So I got home from work today, and it was really windy but nice out, so I decided to try flying my kite in the park behind my apartment. Of course, by the time I actually got out there and got the kite all set up, the wind had died down and was swirling. I spent about an hour out there, and probably had the kite actually up in the air maybe 5 minutes of that. I've come to realize I probably should have just bought a cheap plastic kite instead of the cool looking stunt kite I have. Its just a little beyond my ability to keep that thing up in the air for very long without it tangling itself up and crashing to the ground. On a positive note, I let some of the neighborhood kids have a go at flying it, and they seemed to have fun, even though none of them did any better than me at actually getting it up in the air.
Its been kinda chilly the past few days. I had to turn the heater on tonight, since I was freezing after flying the kite.
On a financial note, I went ahead and signed up w/ greenzap today, after reading about it on Didi's journal. I did some research, and it sounds like they are probably legit. WARNING though... When you sign up with them, make sure to give them an email address you don't mind getting spam at, and don't list your phone number (You're not required to). There is currently no requirement for bank account info or anything else senstive either. All you need is your name, an email address, and a home mailing address, and this is all I would enter, at least until the company is fully up and running.
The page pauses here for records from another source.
-- ==== Sys2Proof/Machine/Ops.lean ====
section
/-! DEFINITION. The operations that every family shares: register fields and counters, the transcript, the TOP_
interrupt, the keep, the chronicle, the event logs, health events and the leaky buckets. -/

namespace Sys2Proof.Machine

/-! ### Registers -/

/-- The value of a register field (Table 0-4). -/
def State.rd (s : State) (f : Field) (i : Nat := 0) (j : Nat := 0) : Nat :=
  Tab.get (f.resetAt i) s.regs (f.key i j)

/-- Set a register field, to its width. -/
def State.wr (s : State) (f : Field) (v : Nat) (i : Nat := 0) (j : Nat := 0) : State :=
  { s with regs := Tab.set (f.resetAt i) s.regs (f.key i j) (v % 2 ^ f.width) }

/-- Add to a counter, which saturates at its width. -/
def State.bump (s : State) (f : Field) (n : Nat := 1) (i : Nat := 0) (j : Nat := 0) : State :=
  s.wr f (min (s.rd f i j + n) (2 ^ f.width - 1)) i j

/-- Put a field back to its reset value. -/
def State.clr (s : State) (f : Field) (i : Nat := 0) (j : Nat := 0) : State :=
  s.wr f (f.resetAt i) i j

/-- A one-bit field as a truth value. -/
def State.bit (s : State) (f : Field) (i : Nat := 0) (j : Nat := 0) : Bool := s.rd f i j != 0

/-- Set a one-bit field. -/
def State.setBit (s : State) (f : Field) (b : Bool) (i : Nat := 0) (j : Nat := 0) : State :=
  s.wr f (if b then 1 else 0) i j

/-- Append to the transcript. -/
def State.emit (s : State) (o : Out) : State := { s with out := s.out ++ [o] }

/-- Ask for counters to be cleared at the next stroke boundary. -/
def State.askClear (s : State) (c : Clear) : State := { s with clears := s.clears ++ [c] }

/-- Take the next number of a free value. -/
def State.tick (s : State) : State := { s with free := s.free + 1 }

/-! ### Rails and states -/

/-- Is rail `r` good (`PWR_STATUS.RAIL_GOOD`). -/
def State.railGood (s : State) (r : Nat) : Bool := (s.rd Reg.PWR_STATUS_RAIL_GOOD / 2 ^ (r - 1)) % 2 == 1

/-- Codes of Table 11-4. -/
inductive SeqState where
  | standby | pkgUp | pkgOn | mediaUp | on | capo | capoHold | down | offHold | hung | lockout
  deriving DecidableEq, Repr

/-- Code of a sequencer state. -/
def SeqState.code : SeqState → Nat
  | .standby => 0 | .pkgUp => 1 | .pkgOn => 2 | .mediaUp => 3 | .on => 4 | .capo => 5
  | .capoHold => 6 | .down => 7 | .offHold => 8 | .hung => 9 | .lockout => 10

/-- The sequencer is in a state. -/
def State.isSeq (s : State) (q : SeqState) : Bool := s.rd Reg.PWR_STATUS_STATE == q.code

/-- Enter a sequencer state. -/
def State.setSeq (s : State) (q : SeqState) : State := s.wr Reg.PWR_STATUS_STATE q.code

/-- Memory Media Status reports Ready. -/
def State.ready (s : State) : Bool := s.bit Reg.TOP_STATUS_READY

/-! ### The TOP_ interrupt (R374) -/

/-- Any of these fields is not zero. -/
def State.anyOf (s : State) (l : List Field) (i : Nat := 0) : Bool := l.any (fun f => s.bit f i)

/-- The bits of a register whose fields are all flags. -/
def healthFields : List Field :=
  [Reg.ERR_HEALTH_EVENT_POOL, Reg.ERR_HEALTH_EVENT_DIE_FAIL, Reg.ERR_HEALTH_EVENT_BUCKET_OVF,
   Reg.ERR_HEALTH_EVENT_UNCORR, Reg.ERR_HEALTH_EVENT_DIRTY_LOST, Reg.ERR_HEALTH_EVENT_LIFE,
   Reg.ERR_HEALTH_EVENT_TEMP, Reg.ERR_HEALTH_EVENT_PATROL_LATE, Reg.ERR_HEALTH_EVENT_POISON_FULL,
   Reg.ERR_HEALTH_EVENT_MEDIA_STATUS]

def portEventFields : List Field :=
  [Reg.PORT_EVENT_IDE_FAIL, Reg.PORT_EVENT_LINK_DOWN, Reg.PORT_EVENT_RATE_FALLBACK,
   Reg.PORT_EVENT_WIDTH_DEGRADED, Reg.PORT_EVENT_MODE_REJECT]

def pwrFaultFields : List Field :=
  [Reg.PWR_FAULT_UP_FAIL, Reg.PWR_FAULT_RAIL_FAULT, Reg.PWR_FAULT_HANG, Reg.PWR_FAULT_THERMTRIP,
   Reg.PWR_FAULT_TEST_EN, Reg.PWR_FAULT_PMIC_CONFIG, Reg.PWR_FAULT_LOCKOUT]

def pwrEventFields : List Field :=
  [Reg.PWR_EVENT_PF_QUAL, Reg.PWR_EVENT_PF_GLITCH, Reg.PWR_EVENT_WARM_RESUME, Reg.PWR_EVENT_COLLAPSE,
   Reg.PWR_EVENT_PRE_DIRTY_OFF, Reg.PWR_EVENT_SHELF_OFF]

def shelfDetuneFields : List Field :=
  [Reg.SHELF_DETUNE_EPOCH_HIGH, Reg.SHELF_DETUNE_IMAGE_CLASS, Reg.SHELF_DETUNE_TIME,
   Reg.SHELF_DETUNE_INTERLEAVE, Reg.SHELF_DETUNE_POS_CONFLICT]

/-- The status bits of `TOP_INT_STATUS`, bit 0 first (Table 17-5). -/
def State.topInt (s : State) : List Bool :=
  [ s.anyOf [Reg.SCHED_STATUS_CFG_REJECT, Reg.SCHED_CHAN_VIOL_LO_CHAN, Reg.SCHED_CHAN_VIOL_HI_CHAN],
    s.anyOf portEventFields 0, s.anyOf portEventFields 1, s.anyOf portEventFields 2, s.anyOf portEventFields 3,
    s.anyOf (Reg.ERR_STATUS_CFG_REJECT :: healthFields),
    s.anyOf (pwrFaultFields ++ pwrEventFields),
    s.anyOf [Reg.KEEP_STATUS_DEGRADED, Reg.KEEP_STATUS_FAIL, Reg.KEEP_STATUS_TIE],
    s.anyOf shelfDetuneFields,
    s.anyOf [Reg.TELEM_STATUS_CFG_REJECT, Reg.TELEM_STATUS_SNAP_DROP]
      || (List.range 15).any (fun b => s.bit Reg.TELEM_BLK_OVF_OVF b),
    s.bit Reg.MERGE_STATUS_CFG_REJECT,
    s.bit Reg.TOP_STATUS_ACCESS_ERR ]

/-- `TOP_INT_STATUS` as a word. -/
def bitsOf : List Bool → Nat
  | [] => 0
  | b :: r => (if b then 1 else 0) + 2 * bitsOf r

/-- The ports whose function presents BAR2 (R368). -/
def State.bar2Ports (s : State) : List Nat :=
  [0, 1, 2, 3].filter (fun p => s.rd Reg.PORT_MODE_STATUS_MODE p ≤ 2)

/-- Messages of vector `v` to every function of R368 with MSI-X enabled. -/
def State.msixAll (s : State) (v : Nat) : List Out :=
  (s.bar2Ports.filter (fun p => s.msixEn.contains p)).map (fun p => Out.msix p v)

/-- Does an unmasked bit of `TOP_INT_STATUS` change from 0 to 1 between two states (R374). -/
def topRises (s t : State) : Bool :=
  ((s.topInt.zip t.topInt).zipIdx).any
    (fun e => !e.1.1 && e.1.2 && (t.rd Reg.TOP_INT_MASK_MASK / 2 ^ e.2) % 2 == 0)

/-- The TOP_ messages a command that leads from `s` to `t` sends. -/
def topMessages (s t : State) : List Out :=
  if t.bit Reg.TOP_INT_CFG_EN && topRises s t then t.msixAll 3 else []

/-! ### Telemetry counters (R353 to R358) -/

/-- A configured counter takes an event of a sub-unit. -/
def EvtCfg.takes (c : EvtCfg) (code f : Nat) : Bool := c.event == code && (!c.filterEn || c.filter == f)

/-- Add to a programmable counter, which wraps and then sets its OVF bit (R356); the 15 blocks have 120 of them. -/
def State.teleAdd (s : State) (k n : Nat) : State :=
  let v := s.telem.counts.get 0 k + n
  let t := { s with telem := { s.telem with counts := s.telem.counts.set 0 k (v % 2 ^ 48) } }
  if v < 2 ^ 48 || 120 ≤ k then t
  else t.wr Reg.TELEM_BLK_OVF_OVF (Nat.lor (t.rd Reg.TELEM_BLK_OVF_OVF (k / 8)) (2 ^ (k % 8))) (k / 8)

/-- `n` occurrences of an event in block `b`, sub-unit `f` (R354). What one command brings falls into one CCLK. -/
def State.tele (s : State) (b code f : Nat) (n : Nat := 1) : State :=
  if n = 0 || s.bit Reg.TELEM_STATUS_FROZEN then s
  else s.telem.cfg.foldl (fun s e =>
    if e.1 / 8 = b && e.2.takes code f then s.teleAdd e.1 (if e.2.level then 1 else n) else s) s

/-- What a command has sent. -/
def newOut (s t : State) : List Out := t.out.drop s.out.length

/-- Links with an S2M DRS, and with an S2M NDR, as 2 × port + link. -/
def drsLink : Out → Option Nat
  | .drs p l _ _ _ _ _ _ => some (2 * p + l)
  | _ => none

def ndrLink : Out → Option Nat
  | .ndr p l _ _ _ _ => some (2 * p + l)
  | _ => none

/-- Channels that a media command of a kind went to. -/
def fipenChan (k : FipenCmd) : Out → Option Nat
  | .fipen c _ _ k' => if k' = k then some c else none
  | _ => none

/-- Growth of a counter register. -/
def grew (s t : State) (f : Field) (i : Nat := 0) : Nat := t.rd f i - s.rd f i

/-- Occurrence events that the transcript and the counters show (Table 16-2): block, code, sub-unit, number. -/
def shownEvents (s t : State) : List (Nat × Nat × Nat × Nat) :=
  let o := newOut s t
  (o.filterMap drsLink).map (fun k => (k / 2, 0x07, k % 2, 1))
  ++ (o.filterMap ndrLink).map (fun k => (k / 2, 0x08, k % 2, 1))
  ++ (List.range 4).flatMap (fun b => [(b, 0x04, 0, grew s t Reg.CACHE_HIT_CNT b), (b, 0x05, 0, grew s t Reg.CACHE_MISS_CNT b),
      (b, 0x06, 0, grew s t Reg.CACHE_FWD_CNT b)])
  ++ (o.filterMap (fipenChan .exchange)).map (fun c => (4 + c / 8, 0x04, c % 8, 1))
  ++ (o.filterMap (fipenChan .suspend)).map (fun c => (4 + c / 8, 0x0B, c % 8, 1))
  ++ (o.filterMap (fipenChan .precondition)).map (fun c => (13, 0x05, c / 8, 1))
  ++ (List.range 64).flatMap (fun c => [(4 + c / 8, 0x08, c % 8, grew s t Reg.CHAN_CORR_CNT c),
      (4 + c / 8, 0x09, c % 8, grew s t Reg.CHAN_RETRY_CNT c), (4 + c / 8, 0x0A, c % 8, grew s t Reg.CHAN_RECON_CNT c)])
  ++ [(14, 0x01, 0, grew s t Reg.MERGE_MERGE_CNT), (14, 0x02, 0, grew s t Reg.MERGE_DRAIN_CNT),
      (14, 0x03, 0, grew s t Reg.MERGE_FILL_CNT)]

/-- State events that hold (Table 16-2): block, code, sub-unit. -/
def State.stateEvents (s : State) : List (Nat × Nat × Nat) :=
  ((List.range 4).filter (fun b => s.sessions.any (fun e => e.2.held && e.2.key.port == b))).map (fun b => (b, 0x09, 0))
  ++ ((List.range 8).filter (fun k =>
      let cap := if s.bit Reg.PORT_MODE_STATUS_BIFURCATE (k / 2) then 2048 else 4096
      decide (3 * cap ≤ 4 * (if k % 2 = 0 then s.rd Reg.PORT_INFLIGHT_LINK0 (k / 2) else s.rd Reg.PORT_INFLIGHT_LINK1 (k / 2))))).map
        (fun k => (k / 2, 0x0A, k % 2))
  ++ ((List.range 64).filter (fun c => s.bit Reg.CHAN_STATUS_RETRAIN c)).map (fun c => (4 + c / 8, 0x0C, c % 8))
  ++ ((List.range 64).filter (fun c => s.bit Reg.CHAN_STATUS_ALERT c)).map (fun c => (4 + c / 8, 0x0D, c % 8))
  ++ (if 2 ≤ s.rd Reg.XLAT_POOL_STATUS_STATE then [(13, 0x09, 0)] else [])
  ++ (if s.bit Reg.CHAN_G_EVAC_STATUS_ACTIVE then [(13, 0x0A, 0)] else [])
  ++ (if s.bit Reg.MERGE_STATUS_LIMIT then [(14, 0x06, 0)] else [])
  ++ (if s.merge.points ≠ [] then [(14, 0x07, 0)] else [])
  ++ (if s.sessions.any (fun e => e.2.wr.head.any (·.waited)) then [(14, 0x08, 0)] else [])

/-- Edge counters take the state events that begin. -/
def State.teleBegin (s : State) (e : Nat × Nat × Nat) : State :=
  s.telem.cfg.foldl (fun s c =>
    if c.1 / 8 = e.1 && c.2.takes e.2.1 e.2.2 && !c.2.level then s.teleAdd c.1 1 else s) s

/-- Programmable counters take what a command brought. -/
def teleCount (s t : State) : State :=
  if t.telem.cfg = [] || t.bit Reg.TELEM_STATUS_FROZEN then t
  else
    let u := (shownEvents s t).foldl (fun u e => u.tele e.1 e.2.1 e.2.2.1 e.2.2.2) t
    (t.stateEvents.filter (fun e => !s.stateEvents.contains e)).foldl State.teleBegin u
The president of greenzap previously worked for a company
SBD Group which is a direct marketing company (i.e. direct mailers, telemarketing calls, etc.) You can pretty much expect the information provided on the greenzap website to be sold to marketing companies to help pay your $25 sign up bonus. Other than that though, it sounds like they really are going to be the next PayPal.
On that note.....
Sign Up for Green Zap and get $25 Use mygreen as the promo code when asked for it, and I'll get $5. Then you can get tell your friends about it, and you'll get $5 for each one of them that signs up.
WHEN YOU SIGN UP FOR
GREENZAP, ONLY ENTER THE REQUIRED FIELDS. DO NOT GIVE THEM YOUR PHONE NUMBER, AND ONLY GIVE THEM YOUR SECONDARY EMAIL ADDRESS.
These guys are definitely marketing geniuses. For only about $50 to $100 million dollars in estimated rewards payouts, they are getting the full benefits of word-of-mouth viral marketing. After only being available for less than 3 weeks, and even such only on a pre-registration basis, there are already probably close to a million people signed up for accounts. They now have a full and ready customer base ready-made to give them a bargaining chip with E-bay and Yahoo Auctions, etc. and various online merchants. PayPal was bought by Ebay not long ago for well over a billion dollars because of their wide user base. In addition... even if GreenZap itself doesn't take off as a payment system, they now have a million user mailing list with validated emails and physical addresses that they can sell to marketing firms. It gets better. Because you cannot sign up for GreenZap without someone else giving you their promo code, the marketing information GreenZap now has for you includes the fact that you have some sort of relationship with the person that gave you the promo code. In this way, they can correlate purchases made by your friends using GreenZap to items you are likely to be interested in (people who are friends often have similar interests) and can thus market those products to you. This kind of targeted information is GOLD in the marketing world, and is Easily worth $25 per user to the right marketing lists. In addition, they are essentially stealing PayPal's proven business model, charging users to recieve payments made w/ GreenZap. In fact, their fees are even higher than PayPal's fees, unless you are sending over $70, in which case PayPal's percentage-based fees would then outweigh GreenZap's flat $1.00 per transaction fee.
I think this thing is really going to take off provided it has deep enough financial pockets backing the company, and I'm definitely going to capitalize on it in case the $5 referrals are real. Hopefully it is fully legit. They have news releases on several major business news sites, and seem to be a real company. The fact that the founders of the company have some gray history with some ponzi and MLM schemes puts a bit of a cloud over this, and I'm not 100% certain it has the financial backing to be successful, but if it does, PayPal now has some serious competition. I'm printing up a bunch of flyers tonight and I'm going to post them on a bunch of bulletin boards around town.